> _Try it_
Search the listing for the string "filled" and copy every line that contains it.

*** Opening Dataset records ***

/-- FENCE.STK (R278). -/
def execFenceStk (s : State) : Host.Outcome State Fault Refusal :=
  runOther .fenceStk 0 (do
    let c ← M.core
    M.until (c.stores.all (fun st => !st.pieces.any Piece.isCR) &&
      c.fills.toList.all fun q => q.all fun f => f.data.isSome || !f.pieces.any Piece.isCR) (.device 22)
    M.until ((vget c.ports {} 2).active.isEmpty && c.products.isEmpty) (.device 22)
    return .next) s

/-- Every access that an agent of a core issued before a cycle is performed (R279). -/
def Core.doneBefore (c : Core) (b : Dword) : Bool :=
  c.stores.all (fun x => decide (b.toNat ≤ x.born.toNat)) &&
    c.fills.toList.all (fun q => q.all fun f => f.data.isSome || decide (b.toNat ≤ f.born.toNat)) &&
    c.xfers.all (fun x => decide (b.toNat ≤ x.born.toNat)) && c.products.all (fun x => decide (b.toNat ≤ x.born.toNat)) &&
    c.ports.toList.all (fun p => p.active.all fun a => decide (b.toNat ≤ a.born.toNat)) &&
    (match c.waiting with | .sc _ t _ _ => decide (b.toNat ≤ t.toNat) | _ => true)

/-- Every access that a die's agents have made at other nodes, of a stream's word, a fetch, an engine or a reshard's piece,
and every message that has begun to land on it, before a cycle is performed (R279). -/
def Die.doneBefore (d : Die) (b : Dword) : Bool :=
  d.reqs.all (fun r => r.kind == kCTRL || decide (b.toNat ≤ r.born.toNat)) &&
    d.cullet.all fun c => c.whole || c.bitmap == 0 || decide (b.toNat ≤ c.born.toNat)

/-- FENCE.HB (R279): first its own core's accesses, then the boundary, then every access of the die issued before it. -/
def execFenceHb (s : State) : Host.Outcome State Fault Refusal :=
  privileged .fenceHb 2 s (runOther .fenceHb 0 (do
    let s ← get
    let c := s.core
    match c.boundary with
    | none =>
      M.until (c.performed && c.xwait.performed && c.fwait.toList.all Waiting.performed && c.xfers.isEmpty && c.steps.isEmpty)
        (.device 22)
      let b := (s.kiln + 4095) &&& ~~~4095#64
      M.mapCore fun c => { c with boundary := some b }
      M.keep (.device 22)
    | some b =>
      M.until (decide (b.toNat ≤ s.kiln.toNat) &&
        (s.die (dieOf s.me)).doneBefore b && s.cores.all fun p => dieOf p.1 != dieOf s.me || p.2.doneBefore b) (.device 22)
      M.mapCore fun c => { c with boundary := none }
      return .next))

/-! ### What is performed later -/

/-- The store's part outside this die is sent; none where a message must wait. -/
def State.sendStore (s : State) (k : Nat) (st : PendingStore) : Option (List Nat × State) :=
  (offsets st.pieces).foldlM (fun (acc : List Nat × State) o =>
    if o.2.peer s (dieOf k) then
      (acc.2.writePeer (dieOf k) (.store k) o.2 ((st.bytes.drop o.1).take o.2.len) {}
        (some { core := k, st := .s, pc := st.pc, job := st.job })).map fun r => (acc.1 ++ r.1, r.2)
    else some acc) ([], s)

/-- Whether a pending store may be performed now: what must precede it in its stream's order is performed (R268). -/
def Core.storeReady (c : Core) (n : Nat) (st : PendingStore) : Bool :=
  !st.sent && (!st.release || (n == 0 && c.fills.toList.all fun q => q.all (·.data.isSome))) &&
    (c.stores.take n).all (fun e => !(e.pieces.any fun a => st.pieces.any fun b => a.ordered b)) &&
    c.fills.toList.all fun q => q.all fun f => f.data.isSome || !(f.pieces.any fun a => st.pieces.any fun b => a.ordered b)

/-- STORE_PERFORMED (R288): a pending store of a core is applied at its point. -/
def execStorePerformed (core n : Nat) (s : State) : Host.Outcome State Fault Refusal :=
  if 1024 ≤ core then .fault .noSuchUnit
  else
    let c := s.coreAt core
    match c.stores[n]? with
    | none => .next s
    | some st =>
      let here := st.pieces.filter fun p => !p.peer s (dieOf core)
      if !c.storeReady n st then .next s
      else match s.allow (holdNo core 4) here .write with
      | .error s => .next s
      | .ok s => match s.sendStore core st with
      | none => .next s
      | some (ids, s') =>
        let ag : Agent := { core := core, st := .s, pc := st.pc, job := st.job }
        let s' := (offsets st.pieces).foldl (fun s o =>
          if o.2.peer s (dieOf core) then s else s.lateWrite ag o.2 ((st.bytes.drop o.1).take o.2.len)) s'
        let c := s'.coreAt core
        let stores := if ids.isEmpty then c.stores.eraseIdx n
          else c.stores.set n { st with sent := true, waits := ids }
        .next (s'.putCore core { c with stores := stores })

/-- The data of a reserved LDQ entry as it is filled: a read made later reads memory now, unless an error has come to stand
there since the word's own read found none; the data that read found is the entry's then, so that no poisoned tile is read
as good (R285, R289, R414; assumption log 8). -/
def QueueFill.value (f : QueueFill) (core : Nat) (s : State) : BitVec 2048 :=
  match f.data with
  | some x => x
  | none => match ((f.pieces.mapM (readPiece { core := core, st := .s, pc := 0 })).run.run s).1 with
    | .ok bs => BitVec.ofNat 2048 (leNat bs.flatten)
    | .error _ => f.found

/-- QUEUE_ENTRY_FILL (R289): the oldest reserved entry of a queue is filled and becomes readable. -/
def execQueueEntryFill (core q : Nat) (s : State) : Host.Outcome State Fault Refusal :=
  if 1024 ≤ core ∨ 4 ≤ q then .fault .noSuchUnit
  else
    let c := s.coreAt core
    match vget c.fills [] q with
    | [] => .next s
    | f :: rest =>
      .next (s.putCore core ({ c with fills := vset c.fills q rest }.pushWide q (f.value core s)))

end Sys2Proof.Machine
end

*** Closing Dataset records ***

> _Exercise solution_
/-- The data of a reserved LDQ entry as it is filled: a read made later reads memory now, unless an error has come to stand
/-- QUEUE_ENTRY_FILL (R289): the oldest reserved entry of a queue is filled and becomes readable. -/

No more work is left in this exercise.